Hmmm.  It sounds a bit like you have an infection.  How have your cleaning tactics been?  Always lean toward overkill when it comes to cleaning and sanitizing.

12
Equipment and Software / Re: Hoses gone wild
« on: March 14, 2013, 01:37:43 PM »
Awesome!  That sounds like the ticket.  Thanks!!

13
Yeast and Fermentation / Re: Imperial Side Car
« on: March 14, 2013, 01:37:01 PM »
well it's hard to say. is this all grain or extract? what makes you think that the target FG is 1.026?

The only really safe way would be to perform a forced (or fast) ferment test where you take a sample and warm it up, put it on a stir plate, do everything you can do to make those yeast eat every bit of sugar they are able to metabolize. that FG is the real possible final FG. then figure out how much sugar you want remaining to get your target carbonation level and rack at that gravity.

I suppose alternatly you could rig up a pressure release valvle on the growler that can be set to the desired PSI for the level of carbonation you want. then as the beer ferments it will simply retain the correct level of disolved co2.

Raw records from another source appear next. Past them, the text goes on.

-- ==== Sys2Proof/Machine/TypesAon.lean ====
section
/-!
DEFINITION. The data of the always-on domain and of the Contact Sheet: counters and stamps (R16), straps, the doorbell shadow
(R101), the mirror (R102), the MCTP front end (R121), power sequencing (R484 to R494), the Last-Resort Sequencer
(R501 to R506) and the event recorder (R520 to R531).
-/

namespace Sys2Proof.Machine

/-- The power domains of R32; bay n's domain follows the bay. -/
inductive Domain where
  | sec | host | data | mgmt | dmc | slk
deriving DecidableEq, Repr

/-- The straps as latched at COLD or SHELF (R36): PROFILE_SEL, ROLE (0 STANDALONE, 1 CHAIN_MASTER, 2 CHAIN_MEMBER, 3 HIERARCHY; R541) and DEV_ID. -/
structure Straps where
  profileSel : Nat
  role : Nat
  devId : Nat
deriving DecidableEq, Repr

/-- An event as its port holds it: trigger, instance, master ID and snapshot words (R520, R523). -/
structure Event where
  trigger : Nat
  inst : Nat
  master : Nat
  words : List (BitVec 32)
deriving DecidableEq, Repr

/-- An entry of the capture FIFO: the event with its time stamp and its MISSED value (R520, R525). -/
structure Captured where
  event : Event
  ophours : Nat
  pwrcyc : Nat
  sub : Nat
  missed : Nat
deriving DecidableEq, Repr

/-- A reader's cursor and window (R529): position, WSTAT code, the 64 bytes of the window, and whether the record that is being fetched has been released (R531). -/
structure CshReader where
  pos : Nat
  wstat : Nat
  win : List Byte
  released : Bool
deriving DecidableEq, Repr

/-- The Contact Sheet: event ports that hold an event, the 32-entry capture FIFO, staging (64-byte records, oldest first), the
last SEQ assigned, the readers by master ID, and the SEQ values of the ring records oldest first (R527, R530). -/
structure CshState where
  ports : List Event
  fifo : List Captured
  staging : List (List Byte)
  seq : Nat
  readers : Sparse CshReader
  ringSeqs : List Nat
deriving DecidableEq, Repr

/-- The counters of PD_AON: µs since COLD, the SCH time base, the last epoch tick on the first, OPHOURS in 1/256 hour, PWRCYC,
SUB, the Timestamp's ms count and origin, and whether the board has powered the device before (R16, R27, R64, R96, R155). Log 152 (DESIGN CHOICE). -/
structure Clocks where
  us : Nat
  sch : Nat
  lastTick : Nat
  ophours : Nat
  pwrcyc : Nat
  subBase : Nat
  stampMs : Nat
  stampAt : Nat
  stampSet : Bool
  powered : Bool
deriving DecidableEq, Repr

/-- A request to the PMU (PENDING encoding of R510). -/
inductive PmuReq where
  | active | idle | standby | safelight | wake
deriving DecidableEq, Repr

/-- Where the change in flight stands: none; an ACTIVE to IDLE change; an entry at step 2, at the padding of R490, at the firmware's step 3, at
step 4, 5, 6 or 7 of R488; an exit. Step 1 is done when the request is accepted. -/
inductive PmuStep where
  | none | activeIdle | drain | pad | firmware | bays | save | selfRefresh | off | exiting
deriving DecidableEq, Repr

/-- The PMU beside its registers: which domains are on, the step of the change in flight, its target and the pending request (R486);
the SCH time base and epoch count saved at step 5 (R64); the exit of R491 that runs into a SAFELIGHT entry; the zones the padding of R490 has
closed; the NVMe power state before a non-operational one; and OFF, the absence of VDD_AON (R483). -/
structure PmuState where
  on : List Domain
  flight : PmuStep
  target : PmuReq
  pending : Option PmuReq
  savedSch : Nat
  savedEpoch : Nat
  viaExit : Bool
  padded : List Nat
  opPs : Nat
  off : Bool
deriving DecidableEq, Repr

/-- The LRS phases of R502, R506. -/
inductive LrsPhase where
  | watching | takeover | restart | hold
deriving DecidableEq, Repr

/-- The LRS beside RST_LRS: its phase, the last heartbeat of each core on the µs count, which cores have written RST_HB since
their release, a boot that stopped, and the reset pins asserted. -/
structure LrsState where
  phase : LrsPhase
  beats : List Nat
  written : List Nat
  sinceFailure : Nat
  bootStopped : Bool
  shelfReset : Bool
  perst : Bool
deriving DecidableEq, Repr

/-- Entries into the throttle levels HALF and STOPPED and the µs spent in each (R617). -/
structure Thermal where
  half : Nat
  stopped : Nat
  halfUs : Nat
  stoppedUs : Nat
deriving DecidableEq, Repr

/-- A packet at the MCTP front end (R120, R121): its bytes, and the PF admin command it completes where it tunnels one. -/
structure MctpPacket where
  bytes : List Byte
  admin : Option Sqe
deriving DecidableEq, Repr

/-- The doorbell shadow and the mirror: valid shadow entries (key: function × 2^17 + queue × 2 + 1 for a CQ head), CC writes
held in the mirror by function, the Host Interface Events page with its LOST count, and the packets held at the MCTP front
end (R101, R102, R116, R121). -/
structure AonHost where
  shadow : Sparse Nat
  heldCc : Sparse DWord
  events : List HieEntry
  lost : Nat
  mctp : List MctpPacket
  thermal : Thermal
deriving DecidableEq, Repr

end Sys2Proof.Machine
end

Hmmm.  That's an interesting thought!  I wonder if I just rig up something (like this: http://www.amazon.com/Control-Devices-Series-Pressure-Adjustable/dp/B007GDY3CU/) to always use an adjustable pressure relief valve during secondary fermentation.  This could get a head start on the carbonation, correct?  I usually brew 15 gallon batches so I ferment in half barrels, rack over for secondary, and just hook up the secondary to the kegerator for force carbonation.  I always brew all grain.  The target FG was just calculated from my Beersmith software.

14
Equipment and Software / Re: Hoses gone wild
« on: March 14, 2013, 01:22:49 PM »
So with a quick disconnect (like this: http://www.northernbrewer.com/shop/female-stainless-quick-disconnect-x-1-2-barb.html) connected to a short hose coming off the tee in my beer/gas lines, when I disconnect my CPBF and there's just the female fitting dangling off the tee, no beer or gas will escape this, correct? Sorry if I'm being a little thick on this.  You're not kidding, these things are pricey!!

15
Yeast and Fermentation / Imperial Side Car
« on: March 14, 2013, 10:00:38 AM »
So I brewed a Russian Imperial Stout last weekend.  Had a bit extra after the carboy was filled, so I made a little side car fermenter in a growler bottle.  As an experiment, I'd like to rack this one over before it's fully done fermenting to let the residual sugars carbonate in a swing top growler I have.  When would be the best/safest time to do this?  I'm using WLP028 Edinburgh Scottish Ale Yeast if that matters.  To be clear, I know this can be a dangerous endeavor, so I do plan on wrapping it in a bag, putting in in a box, covering it with a crate, and lowering it down a manhole (kidding), while it conditions.  It's currently been about 5 days since I brewed.  O.G. was 1.11 and the final target is 1.026.